Als die Grünen 1979 entstanden, hatte ich 13 Jahre außerparlamentarische Opposition verschiedener Härtegrade hinter mir. Jetzt ein neuer Aufbrauch, der für viele, auch für mich, um die existenziellen Gefahren der Atomkraft kreisten, der zivilen und militärischen. Die Grünen entstanden mit dem Rückenwind breiter Massenbewegungen, die ermutigten und Hoffnung machten. Hier einige Erinnerungssplitter. Fotos zur ersten 40-Jahre-Feier der Grünen Münster unter www.facebook.com/winfried.nachtwei
Erinnerungssplitter an die Entstehungszeit der Grünen Münster
Von Winni Nachtwei, Gründungsmitglied
(Fotos zum 40 Jahre Auftakt www.facebook.com/winfried.nachtwei )

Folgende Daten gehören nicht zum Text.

/-! ## The HDM window (R347–R350, R449) -/

/-- Does CXL.mem reach the device through a port: in whey mode a link carries CXL.io alone (R329)? -/
def State.memLinked (s : State) (port : Nat) : Bool := s.reachable port && !s.start.whey

/-- The slots of a port's HDM window: up to 128 GiB per port when bifurcated (R329, R347). -/
def State.hdmSlots (s : State) : Nat := if s.start.bifurcated then 128 else 1024

/-- The device address that an offset of a port's HDM window maps to. -/
def State.hdmAddr (s : State) (port addr : Nat) : Option Nat :=
  if addr / 2 ^ 30 < s.hdmSlots then (Tbl.get? s.host.hdm (1024 * port + addr / 2 ^ 30)).map fun a => a + addr % 2 ^ 30 else none

/-- The parts of n bytes at an offset of the window that lie in one slot each: offset and bytes. -/
def hdmParts (addr n : Nat) : List (Nat × Nat) :=
  if n = 0 then []
  else (List.range' (addr / 2 ^ 30) ((addr + n - 1) / 2 ^ 30 + 1 - addr / 2 ^ 30)).map fun k =>
    let lo := max addr (k * 2 ^ 30)
    (lo, min (addr + n) ((k + 1) * 2 ^ 30) - lo)

/-- The part of a host write that lies in one slot: discarded and counted where the slot is unmapped, absorbed in a partition
that is being reset, and otherwise stored with its mark (R304, R350, R449, R455). -/
def hdmWritePart (port addr : Nat) (data : List Byte) (poisoned : Bool) (s : State) : State :=
  match s.hdmAddr port addr with
  | none => s.countRefused
  | some a =>
    let p := s.unitPart (stackOf a)
    if p.any fun q => (s.part q).resetting then s
    else
      let s := wakeFor (inboundDomains a) (s.put a data poisoned)
      if poisoned then s.logError { source := 0x0E, part := p, unit := 0x10 + stackOf a, core := 0x3FF, address := a, detail := 0 } else s

/-- HDM_WRITE: a host write to the window through a linked port, slot by slot. -/
def execHdmWrite (port addr : Nat) (data : List Byte) (poisoned : Bool) (s : State) : Out :=
  .next (if !s.memLinked port then s
    else (hdmParts addr data.length).foldl (fun s x => hdmWritePart port x.1 ((data.drop (x.1 - addr)).take x.2) poisoned s) s)

/-- What a host read of the part of the window in one slot brings, with its poison: an unmapped slot gives poison, with data no
rule fixes, and is counted (R350, R450). -/
def hdmReadPart (port addr len : Nat) (s : State) : (List Byte × Bool) × State :=
  match s.hdmAddr port addr with
  | none => (((List.range len).map fun i => Config.freeByte (s.free + i), true), { s.countRefused with free := s.free + len })
  | some a => ((s.peek a len, s.marked a len), wakeFor (inboundDomains a) s)

/-- HDM_READ: a host read of the window through a linked port, slot by slot. -/
def execHdmRead (port addr len : Nat) (s : State) : Out :=
  .next (if !s.memLinked port then s
    else (hdmParts addr len).foldl (fun s x =>
        let r := hdmReadPart port x.1 x.2 s
        { r.2 with host := { r.2.host with hdmData := r.2.host.hdmData ++ r.1.1, hdmMarked := r.2.host.hdmMarked || r.1.2 } })
      { s with host := { s.host with hdmData := [], hdmMarked := false } })

/-! ## CAVE_MAP and the links (R328, R329, R351) -/

/-- An entry of a port's CAVE_MAP written; discarded while any job is admitted, and by a port that is not linked. -/
def writeCaveMap (port entry : Nat) (value : BitVec 256) (s : State) : State :=
  if !s.reachable port || decide (8 ≤ entry) || s.parts.any (fun p => p.2.job.isSome) then s
  else { s with host := { s.host with caveMap := s.host.caveMap.setIfInBounds (8 * port + entry) value } }

/-- CAVE_MAP_WRITE (R351). -/
def execCaveMapWrite (port entry : Nat) (value : BitVec 256) (s : State) : Out :=
  .next (writeCaveMap port entry value s)

/-- The full width of a port (R328); x4 in whey mode (R329, R437). -/
def State.portWidth (s : State) : Nat := if s.start.whey then 4 else if s.start.bifurcated then 8 else 16

/-- The widest link of a port that its lanes allow: one that a defect has taken away narrows it (R328, R429, R435). -/
def State.laneWidth (s : State) (port : Nat) : Nat := if s.start.cxlLaneLost port then s.portWidth / 2 else s.portWidth

/-- May a port's link stand at a rate and a width: the port exists, and they are of R328's, no wider than its lanes allow (R328, R329, R435)? -/
def State.mayLink (s : State) (port rate width : Nat) : Bool :=
  s.hasPort port && decide (1 ≤ rate) && decide (rate ≤ 4) && (width == 4 || width == 8 || width == 16) && decide (width ≤ s.laneWidth port)

/-- CXL_LINK_TRAIN: the width and rate a port's link has trained to; one without 256-byte flits or narrower than x4
leaves it unlinked, a slower or narrower one is reported (R328, R455). A rate or width at which the port does not train is no
event. -/
def execCxlLinkTrain (port rate width : Nat) (flit256 : Bool) (s : State) : Out :=
  let set (w r : Nat) (s : State) : State := { s with host := { s.host with
    linkWidth := s.host.linkWidth.setIfInBounds port w, linkRate := s.host.linkRate.setIfInBounds port r } }
  .next (if !s.hasPort port then s
    else if !flit256 || decide (width < 4) then set 0 0 s
    else if !s.mayLink port rate width then s
    else
      let t := set width rate s
      if rate < 4 ∨ width < s.portWidth then
        t.logError { source := 0x0C, part := none, unit := 0x20, core := 0x3FF, address := 0, detail := port } else t)

end Sys2Proof.Machine
end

Fete zur Einweihung der Räume der neuen GAL-Fraktion in Münster -
Aus einem Brief von mir an Schwester und Schwager in Mexico
Kontext:
W.N. war seit 1977 Studienrat am Clemens-Brentano-Gymnasium Dülmen, unterrichtete Geschichte und Politik/Sozialwissenschaften und unterstützte dort die Bewegung für ein selbstverwaltetes Jugendzentrum (JZ). Als es um die Verbeamtung ging, stellte sich die Stadt Dülmen quer.
„Liebe Mecki, lieber Norbert, MS, 23.12.1979
(…) Bezüglich Dülmen läuft die Auseinandersetzung weiter, zeitweilig hat`s mit Kleiner Anfrage dazu im Landtag, Resolution des Schülerrats, Artikel in der Schülerzeitung – alles in der Lokalpresse veröffentlicht – einigen Staub aufgewirbelt. Inzwischen habe ich die dritte Ablehnung des Schulkollegiums, in Dülmen eine Stelle zu bekommen, mit immer windigeren Begründungen. Gegen die werde ich in diesen Tagen weiteres unternehmen. Um mich ruhig zu stellen, hat man mir drei Schulen angeboten, die von Münster aus gut zu erreichen sind. Ihr fragt euch vielleicht, warum ich nicht nachgebe. Weil ich eine offensichtliche Bestrafung meines Engagements für Jugendliche/JZ nicht hinnehmen kann – würde ich es hinnehmen, hätte das auf mich wie auf andere eine deprimierende Wirkung. Zweitens, weil ich in Dülmen wirklich zu zig Leuten – Schülern., Kollegen und „Dritten“ ein nahes Verhältnis habe, weil ich sehr viele da sehr mag. (…)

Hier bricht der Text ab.